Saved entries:
-- ==== Sys2Proof/Machine/Fields.lean ====
section
/-! DEFINITION. Every field of every register table of spec/ as a located field: its register's address (spec/16, R472,
Tables 16-15 and 16-16), its lowest bit and its width. Names are the spec's own: register, underscore, field. -/

namespace Sys2Proof.Machine.F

--- What you should do ---
Please write out every line of the data exactly.

--- Answer ---
-- ==== Sys2Proof/Machine/Fields.lean ====
section
/-! DEFINITION. Every field of every register table of spec/ as a located field: its register's address (spec/16, R472,
Tables 16-15 and 16-16), its lowest bit and its width. Names are the spec's own: register, underscore, field. -/

namespace Sys2Proof.Machine.F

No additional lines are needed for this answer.